Step Three-> Use your Computer. If an update appears on your screen, make sure it is not on a web page. Hoaxware tries to look like your computer. Otherwise, make sure you do the updates for all your software. This is the first line of defense against malware.

So After  A few things to keep in mind… and  Some Guidelines … the next step is to get down to Dollars and Cents. The following is based on the on sale price not retail.

For the sub $800 crowd, anything you buy will eventually (within the first “year” )  disappoint you. This goes for every computer, laptop, and tablet; even the iPad. These are throw away items so make sure you have a weekly backup plan. The only exception would be a quality manufacturer refurbished or repackaged item.

Above $800 look at the Lenovo ThinkPad Series T, W, and L. The MacBook Pro and iPad are also good choice.  Sorry for the small list but, they are what I would spend my money.

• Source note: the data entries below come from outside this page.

/-- VLD gives the 64 bytes at X(ws); VST sends each dword of the line that the mask selects anything of, as a store by itself,
and stores nothing under an empty mask (R483, R484, R485). HSET loads a handle and HGET stores one, 64 bytes at an aligned
address (R402, R403). Choices of the model that it rests on: logs 4, 5. -/
def Obligations.VectorMemory : Prop :=
  (
    (∀ (s : State) (vd : BitVec 4) (ws : Reg) (sc : Stall), s.vissues [.w ws] [.v vd] = true → (s.rd ws).toNat % 64 = 0 →
      ∀ s1 loc mt s2 bs, s.Passes (s.rd ws) .load s1 loc mt → State.outside? loc = false →
        s1.Loads (s.rd ws) 64 loc mt s2 bs →
        exec (.vld vd ws sc) s = .next
          (((s2.readRecorded ws loc 64).popPorts [ws]).vectorDone (.v vd) (BitVec.ofNat 512 (leNat bs))
            (.variable (s1.loadLatency (s.rd ws) loc)) sc)) ∧
    (∀ p ∈ [((.vstD, 64) : (BitVec 4 → Reg → BitVec 3 → Stall → Instr) × Nat), (.vstW, 32), (.vstB, 8)],
      ∀ (s : State) (vd : BitVec 4) (ws : Reg) (m : BitVec 3) (sc : Stall),
      s.vissues [.w ws, .v vd, .m m] [] = true → (s.rd ws).toNat % 64 = 0 →
      ∀ s1 loc mt, s.Passes (s.rd ws) .store s1 loc mt →
        ((∀ i < 512 / p.2, (s.rdM m).getLsbD i = false) →
          exec (p.1 vd ws m sc) s = .next (((s1.useTagged [ws]).popPorts [ws]).vretire sc)) ∧
        ((∃ i < 512 / p.2, (s.rdM m).getLsbD i = true) → State.outside? loc = false → s1.ordered = false →
          s1.ownOverlap loc 64 = false → (∀ b off, loc = .scr b off → s1.ownerOf b (off / 2048) = none) →
          (mt = 3 → s1.ownUncached = false) →
          ∃ s2 : State, exec (p.1 vd ws m sc) s = .next (((s2.useTagged [ws]).popPorts [ws]).vretire sc) ∧
            s2.ctxs = (s1.ageElements loc 64 none).ctxs ∧ s2.mem = s1.mem ∧ s2.frames = s1.frames ∧
            ∃ new, s2.stores = s1.stores ++ new ∧ new.length ≤ 8 ∧
              (∀ q ∈ new, q.uid = s1.cx.task.uid ∧ q.va = s.rd ws ∧ q.clear = false ∧ q.bytes ≠ []) ∧
              ∀ o < 64, ∀ y, (State.placeOf loc + o, y) ∈ new.flatMap (fun q => q.bytes) ↔
                (s.rdM m).getLsbD (8 * o / p.2) = true ∧ y = BitVec.ofNat 8 (elem (s.rdV vd) 8 o)))) ∧
  (
    ∀ (s : State) (a : Reg) (n : BitVec 2) (sc : Stall), (s.rd a).toNat % 64 = 0 →
      (s.issues [.w a] [.h n] = true → ∀ s1 loc mt s2 bs, s.Passes (s.rd a) .load s1 loc mt → State.outside? loc = false →
        s1.Loads (s.rd a) 64 loc mt s2 bs →
        exec (.hset a n sc) s = .next
          ((((s2.readRecorded a loc 64).popPorts [a]).putV (.h n) (BitVec.ofNat 512 (leNat bs))
            (.variable (s1.loadLatency (s.rd a) loc))).retire sc)) ∧
      (s.issues [.w a, .h n] [] = true → ∀ s1 loc mt, s.Passes (s.rd a) .store s1 loc mt → State.outside? loc = false →
        s1.pubRegion s1.cx.task.lq (s.rd a) = none → s1.ordered = false → s1.ownOverlap loc 64 = false →
        (∀ b off, loc = .scr b off → s1.ownerOf b (off / 2048) = none) → (mt = 3 → s1.ownUncached = false) →
        ∃ s2 : State, exec (.hget a n sc) s = .next (((s2.useTagged [a]).popPorts [a]).retire sc) ∧
          s2.ctxs = (s1.ageElements loc 64 none).ctxs ∧ s2.mem = s1.mem ∧ s2.frames = s1.frames ∧
          ∃ new, s2.stores = s1.stores ++ new ∧ new.length = 8 ∧ ∀ o < 64, ∀ y,
            (State.placeOf loc + o, y) ∈ new.flatMap (fun q => q.bytes) ↔ y = BitVec.ofNat 8 (elem s.cx.h[n.toNat] 8 o)))

/-! ## Wide accumulators -/

/-- WACLR, WADD and WADDV leave the new integer in the 67 dwords, modulo 2^4288, and no other byte changes; WSGN and WRND give
its sign and its value rounded once; in an idle adder, that of the tile whose frame holds the accumulator and reached over the
mesh, WACLR takes 8 cycles, WADD 12 or more, WADDV 16, WSGN 20 and WRND 28 after the context's earlier operations (R144, R146,
R147, R148, R492). Choices of the model that it rests on: log 103. -/
def Obligations.WideAccumulators : Prop :=
  ∀ (s : State) (sc : Stall) (d a b : Reg) (va vb : BitVec 4),
    let leaves := fun (s1 s2 : State) (off : Nat) (x : Int) =>
      s2.accInt off = signedField (x % (2 ^ 4288 : Nat)).toNat 4288 ∧ s2.mem = s1.mem ∧
        (∀ k, k ≠ s1.cur → s2.ctxs.get? k = s1.ctxs.get? k) ∧
        s2.cx = { (s1.ageElements (.scr s1.cx.task.blk off) 536 none).cx with accDone := s2.cx.accDone } ∧
        ∀ y, s1.outsideAcc off y → Cells.read s2.frames y = Cells.read s1.frames y
    let home := fun (s1 : State) (off : Nat) => (s1.page s1.cx.task.blk (off / 2048)).tile
    let oneTile := fun (s1 : State) (off : Nat) => home s1 (off + 535) = home s1 off
    let idle := fun (s1 : State) (off : Nat) => oneTile s1 off ∧ (s1.tile (home s1 off)).adder = []
    let way := fun (s1 : State) (off : Nat) => s1.meshTime s1.here (home s1 off)
    (s.issues [.w d] [] = true → (s.rd d).toNat % 8 = 0 → ∀ s1 off, s.AccPasses (s.rd d) true s1 off → s1.accFree off →
      ∃ s2 : State, exec (.waclr d sc) s = .next (((s2.useTagged [d]).popPorts [d]).retire sc) ∧ leaves s1 s2 off 0 ∧
        (idle s1 off → s2.cx.accDone = max s1.cx.accDone (s1.cycle + way s1 off + s1.span (home s1 off) 8))) ∧
    (s.issues [.w a, .w b, .w d] [] = true → (s.rd d).toNat % 8 = 0 →
      ∀ s1 off, s.AccPasses (s.rd d) true s1 off → s1.accFree off →
      ∃ s2 : State, exec (.wadd d a b sc) s = .next (((s2.useTagged [a, b, d]).popPorts [a, b, d]).retire sc) ∧
        leaves s1 s2 off (s1.accInt off + productUnits (s1.rd a) (s1.rd b)) ∧
        (oneTile s1 off → s1.cycle + way s1 off + s1.span (home s1 off) 12 ≤ s2.cx.accDone)) ∧
    (s.issues [.v va, .v vb, .w d] [] = true → (s.rd d).toNat % 8 = 0 →
      ∀ s1 off, s.AccPasses (s.rd d) true s1 off → s1.accFree off →
      ∃ s2 : State, exec (.waddv d va vb sc) s = .next (((s2.useTagged [d]).popPorts [d]).retire sc) ∧
        leaves s1 s2 off (s1.accInt off + ((List.range 8).map fun i => productUnits
          (BitVec.ofNat 64 (elem (s1.rdV va) 64 i)) (BitVec.ofNat 64 (elem (s1.rdV vb) 64 i))).sum) ∧
        (idle s1 off → s2.cx.accDone = max s1.cx.accDone (s1.cycle + way s1 off + s1.span (home s1 off) 16))) ∧
    (s.issues [.w a] [.w d] = true → (s.rd a).toNat % 8 = 0 →
      ∀ s1 off, s.AccPasses (s.rd a) false s1 off → s1.accFree off → idle s1 off →
      let x := s1.accInt off
      let done := fun (n : Nat) => max (s1.cycle + way s1 off) s1.cx.accDone + s1.span (home s1 off) n
      let reading := fun (s2 : State) (n : Nat) => s2.cx = { s1.cx with accDone := done n } ∧ s2.mem = s1.mem ∧ s2.frames = s1.frames ∧
        ∀ k, k ≠ s1.cur → s2.ctxs.get? k = s1.ctxs.get? k
      (∃ s2 : State, reading s2 20 ∧ exec (.wsgn d a sc) s = .next ((((s2.useTagged [a]).popPorts [a]).putW d (lowWord x.sign) 0
        (.arrives (done 20 + way s1 off - s1.cycle))).retire sc)) ∧
      (∃ s2 : State, reading s2 28 ∧ exec (.wrnd d a sc) s = .next ((((s2.useTagged [a]).popPorts [a]).putW d
        (BitVec.ofNat 64 (fp64.ofVal (bits s1.cx.psw 1 2) (.fin (decide (x < 0)) x.natAbs (-2148)))) 0
        (.arrives (done 28 + way s1 off - s1.cycle))).retire sc)))
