-- ==== Sys2Proof/Laws/Encoding.lean ====
section
/-!
SUPPORT. The fields of a packed word are the fields packed (R90): one lemma for each field of each format.
-/
set_option linter.unusedSimpArgs false
namespace Sys2Proof
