-- ==== Sys2Proof/Laws/Exec.lean ====
section
/-!
SUPPORT. The meaning of each instruction, one equation per constructor, so that no proof unfolds the dispatch.
-/
namespace Sys2Proof.Machine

Desktops have different categories:

For general use: Lenovo M71 series and above (they include a 3 year warranty, everyone else is 1 year) , any of the Apple offerings. If you don’t believe me, read this Article.

For the gamer…or other high intensity graphics requirements desires if you can use an Apple do so. Otherwise, buy a Lenovo TS Series Xeon based server filled it with as much memory and the highest end PCI/PCIe video card you can afford (purchased separately), and Windows 7 Ultimate 64-bit . Make sure you get both processors as the buy one now and get one later will create problems with Win7. It does not handle miss matched processors as of this writing. Let me know if you want to make your competitors even angrier with you. I have a killer networking set up. XUKQHR8X33SK

Refurbished links.

  1. http://store.apple.com/us/browse/home/specialdeals/mac
  2. http://outlet.lenovo.com/

Some Guidelines …

1.   There are 2 classes of computers. Consumer and Business. The differences besides cost are throw away with a short service life and cost effective repairable with a longer service life, respectively.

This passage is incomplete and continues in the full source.